Just trying to get a good feel for the various track types that I see out and the good, the bad and the ugly of the different types. Thanks everyone that responds!

Rich
(Grandpa again today! #5)


----------



## Nohandles (Jan 2, 2009)

I've had Aristocraft track for 11 years until last spring when I took it all up. It is still in good condition, the ties are strong and still plyable. I used it simply because there wasn't much to choose from and it was available from a lot of dealers and train shows.


----------



## blueregal (Jan 3, 2008)

Aristo and USA here, have had it down 1 year + so far no problems, I am going to try some ss curves here shortly to compare with. The 250 is less priced but if you are using 332 you then have to buy these track connectors to connect the 250 to 332 adapter type connectors to transition I have been told. They are $5.00 a piece or less. The Regal p.s. I'm stickin to 332 unless the ss outlasts the brass, but when you are battery power, they could be wood planks and still work. hee hee LOL


----------



## Randy Stone (Jan 2, 2008)

I'm using Aristo Craft 332 Brass and so far it does a decent job. Brass needs to be cleaned more often than SS. 

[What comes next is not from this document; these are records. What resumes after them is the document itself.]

theorem batchKept_storeRam (s : State) (a : Word) (v : Byte) : BatchKept s (s.storeRam a v) :=
  ⟨storeRam_batchLeft s a v, storeRam_cfg s a v⟩

theorem fetch_batchKept : fetch.Keeps BatchKept :=
  fetch_keeps batchKept_frameRel (fun _ _ => ⟨rfl, rfl⟩) fun _ _ _ => ⟨rfl, rfl⟩

theorem instrAction_batchKept (i : Instr) : (instrAction i).Keeps BatchKept :=
  instrAction_keeps batchKept_frameRel
    { a := fun _ _ _ => ⟨rfl, rfl⟩
      x := fun _ _ _ => ⟨rfl, rfl⟩
      y := fun _ _ _ => ⟨rfl, rfl⟩
      sp := fun _ _ _ => ⟨rfl, rfl⟩
      flags := fun _ _ _ => ⟨rfl, rfl⟩
      pc := fun _ _ _ => ⟨rfl, rfl⟩
      store := fun _ => batchKept_storeRam }

theorem runCommand_batchKept (c : HostCommand) : (runCommand c).Keeps BatchKept :=
  runCommand_keeps batchKept_frameRel batchKept_storeRam (fun _ _ => ⟨rfl, rfl⟩) (fun _ _ => ⟨rfl, rfl⟩)
    (fun _ => ⟨rfl, rfl⟩) c

/-- Counting an instruction leaves less than a batch, or nothing of an empty one. -/
theorem countInstruction_batchLeft_le (h : s.batchLeft ≤ s.cfg.batch) :
    s.countInstruction.batchLeft ≤ s.cfg.batch := by
  rw [State.countInstruction]
  dsimp only
  split <;> omega

/-- A step leaves at most a batch. -/
theorem step_batchLeft_le (hb : s.batchLeft ≤ s.cfg.batch) (h : step s = .next t) : t.batchLeft ≤ t.cfg.batch := by
  have hcount := countInstruction_batchLeft_le hb
  obtain ⟨-, rfl | ⟨-, hnone⟩ | ⟨-, i, u, hsome, hexec⟩ | ⟨c, rest, -, hcmd⟩⟩ := step_next h
  · exact hb
  · obtain ⟨e1, e2⟩ := fetch_batchKept _ _ _ hnone
    rw [e1, e2]
    exact hcount
  · obtain ⟨e1, e2⟩ := batchKept_frameRel.trans (fetch_batchKept _ _ _ hsome)
      (instrAction_batchKept i _ _ _ (exec_next.mp hexec))
    rw [e1, e2]
    exact hcount
  · obtain ⟨e1, -⟩ := runCommand_batchKept c _ _ _ hcmd
    rw [e1]
    exact Nat.zero_le _

/-- Settles O56: each write keeps the first three parts, and the batch count is set to 0 by a command and
counted down by an instruction. -/
theorem invariantKept : Obligations.InvariantKept := by
  intro s t ⟨hmem, hrun, hfault, hbatch⟩ h
  obtain ⟨kmem, krun, kfault, -⟩ := step_keeps runStateKept_frameRel runStateKept_allKeep h
  exact ⟨kmem hmem, krun hrun, kfault.trans hfault, step_batchLeft_le hbatch h⟩

/-- Settles O55: the reset state has empty memory, runs with no halt recorded, and has its whole batch before it. -/
theorem invariantAtReset : Obligations.InvariantAtReset :=
  ⟨⟨rfl, rfl, rfl, Nat.le_refl _⟩, rfl, rfl, rfl, rfl, rfl⟩

/-! ### Cycles -/

theorem costs_readAll : ∀ l : List Word, (readAll l).Costs none
  | [] => costs_pure _
  | a :: l => costs_bind (costs_memRead a) fun _ => costs_bind (costs_readAll l) fun _ => costs_pure _

theorem costs_writeAll : ∀ (bytes : List Byte) (a : Word), (writeAll a bytes).Costs none
  | [], _ => costs_pure _
  | b :: bytes, a => costs_bind (costs_memWrite a b) fun _ => costs_writeAll bytes (a + 1)

theorem costs_disassemble : ∀ (n : Nat) (a : Word), (disassemble n a).Costs none
  | 0, _ => costs_pure _
  | n + 1, a => costs_bind (costs_memRead a) fun op => costs_bind (costs_readAll _) fun bytes =>
      costs_bind (costs_disassemble n _) fun _ => by
        cases decode (op :: bytes) <;> exact costs_pure _

/-- A host command costs no cycle (R127). -/
theorem costs_runCommand (c : HostCommand) : (runCommand c).Costs none := by
  cases c with
  | status => exact costs_bind (costs_get _) fun _ => costs_update fun _ => ⟨rfl, rfl⟩
  | readMemory first last => exact costs_bind (costs_readAll _) fun _ => costs_update fun _ => ⟨rfl, rfl⟩
  | writeMemory first bytes => exact costs_writeAll bytes first
  | disassemble first count => exact costs_bind (costs_disassemble _ _) fun _ => costs_update fun _ => ⟨rfl, rfl⟩
  | reset => exact costs_bind (costs_readWord _) fun _ => costs_update fun _ => ⟨rfl, rfl⟩
  | quit => exact costs_update fun _ => ⟨rfl, rfl⟩

/-- `OP_EXTRA` depends on its own parameter alone. -/
theorem extra_congr {c d : Config} (h : c.opExtra = d.opExtra) (op : Byte) : c.extra op = d.extra op := by
  rw [Config.extra, h, Config.extra]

If I could afford SS I would use it. SS hardly ever needs cleaned. 

Aluminum while cheaper bends easy and wild animals not to mention humans can bend it simply by stepping on it. 

If you want the rail to be true to the scale you are modeling then the other brands have shorter rail height that look more to scale. Hollow rail track isn't worth buying as it is apt to rust while in the box if you only ran the train around Christmas time. Track with wood ties typically will rot a way in one season unless you're in a very dry location like southern cal. 

If you're going to use track power and can afford it, buy SS


----------



## Dougald (Jan 2, 2008)

I am using Llagas Creek code 215 aluminum rail narrow gauge ties. In my opinion this is the best looking closest to scale and least costly of all the commercial track options.

However, I do use battery and live steam only and as well, all my track is elevated.

I suspect that aluminum track is not the best option for a track powered ground level layout that will see rough use.

Regards ... Doug


----------



## Greg Elmassian (Jan 3, 2008)

In addition to all the excellent comments above:

I'd cross hollow track off your list unless you really want the cheapest indoor track, and tight curves... 

For track power, I'd recommend rail clamps, and there's a range of them that are reasonably enough priced that if you cannot afford them, then just use brass track and solder jumpers.


For battery power, the joiners are pretty much no nevermind, most any stock joiner will keep the rails well enough aligned.

I have a web page that goes over a lot of what you asked:


*[url]http://www.elmassian.com/trains-mainmenu-27/track-mainmenu-93/track-aamp-rail-material-mainmenu-94*[/url]

Regards, Greg


----------



## ThinkerT (Jan 2, 2008)

Bachmann Starter (Christmas) set to start with. Not thriiled with how swiftly the track got dirty and with how flimsy it was. I aquired some more on the side in EBAY transactions, but... welll...these days, it is relegated to seldom used yard spurs where the locomotives seldom go. I am more impressed with the Bachmann switches, though. 

I picked up an olde Lionel starter set shortly after getting the Bachmann one. Yes it is hollow, but it is a bit more sturdy than the Bachmann track. I've since picked up a fair pile of that stuff, mostly R1 and R2 curves. The switches look to be fairly decent. Mostly, it is for spur lines - the Lionel 5' diameter track is actually a slightly tighter turn than the Aristo or LGB 5' diameter track which could come in handy. 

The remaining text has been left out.